### Task prompt
Identify all lines below that hold "exactly" and collect them.
(Supplied material begins)
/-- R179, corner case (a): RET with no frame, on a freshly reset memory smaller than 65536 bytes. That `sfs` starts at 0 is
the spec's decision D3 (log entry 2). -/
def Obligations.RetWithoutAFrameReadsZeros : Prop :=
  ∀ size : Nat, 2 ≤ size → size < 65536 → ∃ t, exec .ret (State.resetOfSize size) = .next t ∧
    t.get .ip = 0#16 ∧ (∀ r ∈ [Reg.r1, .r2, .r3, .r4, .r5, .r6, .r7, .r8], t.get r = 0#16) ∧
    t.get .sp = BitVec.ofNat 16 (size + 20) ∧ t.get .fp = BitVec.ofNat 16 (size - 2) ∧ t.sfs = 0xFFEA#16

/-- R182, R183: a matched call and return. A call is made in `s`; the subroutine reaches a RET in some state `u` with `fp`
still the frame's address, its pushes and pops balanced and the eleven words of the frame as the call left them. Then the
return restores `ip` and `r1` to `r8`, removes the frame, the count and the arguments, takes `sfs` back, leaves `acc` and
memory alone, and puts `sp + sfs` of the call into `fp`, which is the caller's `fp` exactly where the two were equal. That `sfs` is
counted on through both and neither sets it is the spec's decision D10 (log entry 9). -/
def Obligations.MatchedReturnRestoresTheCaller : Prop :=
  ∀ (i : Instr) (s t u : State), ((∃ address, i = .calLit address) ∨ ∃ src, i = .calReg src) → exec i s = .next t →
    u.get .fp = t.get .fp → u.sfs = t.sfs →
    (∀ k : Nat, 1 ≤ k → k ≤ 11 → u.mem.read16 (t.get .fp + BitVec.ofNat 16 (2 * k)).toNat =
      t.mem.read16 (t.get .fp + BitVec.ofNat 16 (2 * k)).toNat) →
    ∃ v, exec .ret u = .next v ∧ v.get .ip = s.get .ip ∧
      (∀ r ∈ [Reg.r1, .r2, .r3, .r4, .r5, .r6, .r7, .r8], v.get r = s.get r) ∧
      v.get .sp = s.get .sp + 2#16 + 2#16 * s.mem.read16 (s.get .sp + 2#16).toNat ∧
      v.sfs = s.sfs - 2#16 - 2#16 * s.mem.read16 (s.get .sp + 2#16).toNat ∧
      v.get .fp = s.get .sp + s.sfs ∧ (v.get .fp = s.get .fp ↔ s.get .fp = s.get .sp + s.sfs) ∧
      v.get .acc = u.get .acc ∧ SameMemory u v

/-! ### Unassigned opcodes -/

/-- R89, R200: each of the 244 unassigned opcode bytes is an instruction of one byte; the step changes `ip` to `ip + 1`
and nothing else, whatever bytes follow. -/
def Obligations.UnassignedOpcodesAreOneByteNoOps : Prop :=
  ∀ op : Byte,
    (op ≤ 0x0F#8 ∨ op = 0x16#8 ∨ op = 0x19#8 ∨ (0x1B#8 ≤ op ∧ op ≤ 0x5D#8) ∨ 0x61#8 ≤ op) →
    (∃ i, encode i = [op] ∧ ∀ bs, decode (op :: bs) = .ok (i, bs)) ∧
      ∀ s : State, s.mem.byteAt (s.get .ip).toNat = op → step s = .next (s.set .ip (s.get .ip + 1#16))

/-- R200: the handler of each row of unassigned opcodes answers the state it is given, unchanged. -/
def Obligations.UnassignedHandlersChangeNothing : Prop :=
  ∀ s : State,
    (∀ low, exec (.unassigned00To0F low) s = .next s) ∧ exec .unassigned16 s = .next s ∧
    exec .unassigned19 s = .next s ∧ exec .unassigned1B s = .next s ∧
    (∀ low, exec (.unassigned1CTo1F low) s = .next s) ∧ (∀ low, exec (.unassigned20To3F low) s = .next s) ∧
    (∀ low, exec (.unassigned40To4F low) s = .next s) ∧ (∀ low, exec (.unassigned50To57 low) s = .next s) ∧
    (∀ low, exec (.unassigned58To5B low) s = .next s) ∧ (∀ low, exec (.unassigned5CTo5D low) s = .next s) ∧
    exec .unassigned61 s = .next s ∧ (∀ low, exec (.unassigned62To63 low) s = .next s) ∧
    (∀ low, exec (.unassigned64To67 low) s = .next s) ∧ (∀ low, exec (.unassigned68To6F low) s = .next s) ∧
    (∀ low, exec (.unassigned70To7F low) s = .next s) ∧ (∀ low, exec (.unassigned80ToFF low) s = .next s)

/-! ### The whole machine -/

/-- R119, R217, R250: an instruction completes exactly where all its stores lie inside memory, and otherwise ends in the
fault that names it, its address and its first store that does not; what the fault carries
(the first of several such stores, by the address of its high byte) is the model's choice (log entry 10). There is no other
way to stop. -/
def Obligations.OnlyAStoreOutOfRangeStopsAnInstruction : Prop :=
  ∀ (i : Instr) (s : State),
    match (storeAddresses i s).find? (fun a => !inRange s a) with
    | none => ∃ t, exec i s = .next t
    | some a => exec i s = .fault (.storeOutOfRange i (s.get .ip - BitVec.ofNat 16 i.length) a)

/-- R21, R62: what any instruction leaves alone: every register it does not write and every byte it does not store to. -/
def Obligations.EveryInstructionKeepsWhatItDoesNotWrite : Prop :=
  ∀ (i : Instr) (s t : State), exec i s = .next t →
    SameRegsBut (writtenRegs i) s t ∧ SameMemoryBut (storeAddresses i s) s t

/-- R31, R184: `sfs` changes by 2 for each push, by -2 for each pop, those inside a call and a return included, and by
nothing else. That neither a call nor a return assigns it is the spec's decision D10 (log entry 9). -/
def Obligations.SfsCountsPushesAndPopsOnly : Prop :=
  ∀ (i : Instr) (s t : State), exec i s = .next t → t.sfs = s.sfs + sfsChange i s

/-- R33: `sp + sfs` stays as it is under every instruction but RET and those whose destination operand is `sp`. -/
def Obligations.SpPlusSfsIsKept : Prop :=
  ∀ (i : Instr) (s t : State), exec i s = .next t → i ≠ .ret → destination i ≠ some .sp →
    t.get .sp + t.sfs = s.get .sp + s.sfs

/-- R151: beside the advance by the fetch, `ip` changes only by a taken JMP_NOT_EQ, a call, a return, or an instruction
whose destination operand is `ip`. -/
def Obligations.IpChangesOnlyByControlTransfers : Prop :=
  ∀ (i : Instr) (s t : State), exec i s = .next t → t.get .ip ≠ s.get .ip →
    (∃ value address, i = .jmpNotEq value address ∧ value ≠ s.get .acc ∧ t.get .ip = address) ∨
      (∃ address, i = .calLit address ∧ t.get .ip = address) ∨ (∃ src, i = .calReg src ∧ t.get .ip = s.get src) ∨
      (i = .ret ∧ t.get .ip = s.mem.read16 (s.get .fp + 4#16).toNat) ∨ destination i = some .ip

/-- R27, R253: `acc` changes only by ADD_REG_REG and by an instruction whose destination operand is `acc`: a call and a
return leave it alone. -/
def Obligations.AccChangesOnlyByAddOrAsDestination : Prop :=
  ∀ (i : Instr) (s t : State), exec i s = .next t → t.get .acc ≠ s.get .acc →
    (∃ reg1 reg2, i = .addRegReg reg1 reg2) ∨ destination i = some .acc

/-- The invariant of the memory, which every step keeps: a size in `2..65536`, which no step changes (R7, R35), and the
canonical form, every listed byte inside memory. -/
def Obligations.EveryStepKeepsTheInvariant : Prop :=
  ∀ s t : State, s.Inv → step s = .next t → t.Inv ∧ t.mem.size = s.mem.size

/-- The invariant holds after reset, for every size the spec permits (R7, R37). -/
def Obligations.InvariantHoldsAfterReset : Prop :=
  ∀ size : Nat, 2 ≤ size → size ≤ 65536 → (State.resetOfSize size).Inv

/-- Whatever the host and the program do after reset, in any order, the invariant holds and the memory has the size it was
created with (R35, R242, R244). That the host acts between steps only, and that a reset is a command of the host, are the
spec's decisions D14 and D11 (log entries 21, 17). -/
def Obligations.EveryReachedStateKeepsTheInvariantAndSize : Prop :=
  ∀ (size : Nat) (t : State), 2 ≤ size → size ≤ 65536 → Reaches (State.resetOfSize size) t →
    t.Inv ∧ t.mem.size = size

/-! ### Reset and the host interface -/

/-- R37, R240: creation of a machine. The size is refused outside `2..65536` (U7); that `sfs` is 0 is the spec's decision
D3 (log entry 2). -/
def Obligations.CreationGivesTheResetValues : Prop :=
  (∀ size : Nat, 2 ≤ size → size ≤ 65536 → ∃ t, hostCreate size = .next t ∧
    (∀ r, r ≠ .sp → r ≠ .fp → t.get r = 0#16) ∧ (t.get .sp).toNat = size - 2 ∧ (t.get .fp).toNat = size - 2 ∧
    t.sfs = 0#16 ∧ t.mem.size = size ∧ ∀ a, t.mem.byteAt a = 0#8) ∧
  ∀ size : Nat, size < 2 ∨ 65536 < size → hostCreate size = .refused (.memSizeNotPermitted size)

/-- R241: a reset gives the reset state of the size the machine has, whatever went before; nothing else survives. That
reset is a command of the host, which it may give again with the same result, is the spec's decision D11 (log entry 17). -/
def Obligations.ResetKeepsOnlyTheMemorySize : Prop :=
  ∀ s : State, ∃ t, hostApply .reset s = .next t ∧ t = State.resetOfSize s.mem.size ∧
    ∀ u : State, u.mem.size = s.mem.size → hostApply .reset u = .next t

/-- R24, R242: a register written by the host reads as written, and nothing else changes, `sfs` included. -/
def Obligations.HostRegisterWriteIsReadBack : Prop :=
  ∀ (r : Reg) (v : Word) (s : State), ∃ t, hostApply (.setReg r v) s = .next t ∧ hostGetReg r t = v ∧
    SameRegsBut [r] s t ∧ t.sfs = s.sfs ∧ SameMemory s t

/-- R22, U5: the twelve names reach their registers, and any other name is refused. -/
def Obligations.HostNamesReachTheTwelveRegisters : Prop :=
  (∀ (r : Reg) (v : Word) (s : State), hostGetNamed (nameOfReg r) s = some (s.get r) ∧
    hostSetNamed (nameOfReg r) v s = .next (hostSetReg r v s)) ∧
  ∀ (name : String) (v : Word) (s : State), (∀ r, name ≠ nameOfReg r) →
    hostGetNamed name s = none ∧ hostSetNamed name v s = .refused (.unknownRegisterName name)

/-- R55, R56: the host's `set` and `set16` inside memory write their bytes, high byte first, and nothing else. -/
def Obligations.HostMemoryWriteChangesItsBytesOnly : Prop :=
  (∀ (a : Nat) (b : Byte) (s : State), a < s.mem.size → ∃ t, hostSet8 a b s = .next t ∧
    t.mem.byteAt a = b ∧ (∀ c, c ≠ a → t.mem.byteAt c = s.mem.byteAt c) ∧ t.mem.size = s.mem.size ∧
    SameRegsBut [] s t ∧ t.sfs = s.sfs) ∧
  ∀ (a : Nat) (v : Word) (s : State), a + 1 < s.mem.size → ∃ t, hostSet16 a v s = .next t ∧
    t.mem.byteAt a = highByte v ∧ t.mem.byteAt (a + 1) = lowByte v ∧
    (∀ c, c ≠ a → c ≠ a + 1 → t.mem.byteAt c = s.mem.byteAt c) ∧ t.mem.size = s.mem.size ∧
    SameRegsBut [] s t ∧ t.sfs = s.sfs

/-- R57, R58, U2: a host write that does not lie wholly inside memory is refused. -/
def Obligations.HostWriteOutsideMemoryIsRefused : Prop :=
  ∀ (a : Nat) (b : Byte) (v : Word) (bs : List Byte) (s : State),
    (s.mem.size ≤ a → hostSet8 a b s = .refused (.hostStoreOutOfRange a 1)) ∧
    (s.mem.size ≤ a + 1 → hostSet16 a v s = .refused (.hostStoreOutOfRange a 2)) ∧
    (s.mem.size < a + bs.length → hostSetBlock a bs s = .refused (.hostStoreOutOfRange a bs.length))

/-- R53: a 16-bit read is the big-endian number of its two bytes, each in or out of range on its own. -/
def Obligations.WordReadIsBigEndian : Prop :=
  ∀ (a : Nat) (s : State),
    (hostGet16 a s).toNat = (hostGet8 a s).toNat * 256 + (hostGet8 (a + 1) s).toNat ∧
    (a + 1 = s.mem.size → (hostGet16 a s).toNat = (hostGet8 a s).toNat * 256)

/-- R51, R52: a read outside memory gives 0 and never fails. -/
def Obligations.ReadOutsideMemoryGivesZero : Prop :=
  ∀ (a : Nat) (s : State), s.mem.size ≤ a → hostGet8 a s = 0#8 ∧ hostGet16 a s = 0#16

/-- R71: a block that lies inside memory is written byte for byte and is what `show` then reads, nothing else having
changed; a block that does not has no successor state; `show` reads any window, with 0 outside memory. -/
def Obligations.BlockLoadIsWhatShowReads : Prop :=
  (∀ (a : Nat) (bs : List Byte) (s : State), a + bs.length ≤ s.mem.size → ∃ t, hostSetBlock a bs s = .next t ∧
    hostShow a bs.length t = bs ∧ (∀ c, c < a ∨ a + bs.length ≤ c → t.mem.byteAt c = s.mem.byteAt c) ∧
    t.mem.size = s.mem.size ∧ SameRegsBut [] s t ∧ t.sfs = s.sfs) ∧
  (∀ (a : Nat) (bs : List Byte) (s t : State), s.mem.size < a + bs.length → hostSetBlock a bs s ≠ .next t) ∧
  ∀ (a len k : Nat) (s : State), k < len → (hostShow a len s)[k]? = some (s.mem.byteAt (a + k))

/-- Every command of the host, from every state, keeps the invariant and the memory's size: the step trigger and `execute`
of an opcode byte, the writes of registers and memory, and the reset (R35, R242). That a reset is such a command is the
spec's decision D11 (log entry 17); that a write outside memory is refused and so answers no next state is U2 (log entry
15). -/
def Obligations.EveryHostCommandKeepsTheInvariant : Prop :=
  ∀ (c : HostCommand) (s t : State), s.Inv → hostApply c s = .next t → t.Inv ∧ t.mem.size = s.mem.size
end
(Supplied material ends)
### Solution for this problem
memory alone, and puts `sp + sfs` of the call into `fp`, which is the caller's `fp` exactly where the two were equal. That `sfs` is
/-- R119, R217, R250: an instruction completes exactly where all its stores lie inside memory, and otherwise ends in the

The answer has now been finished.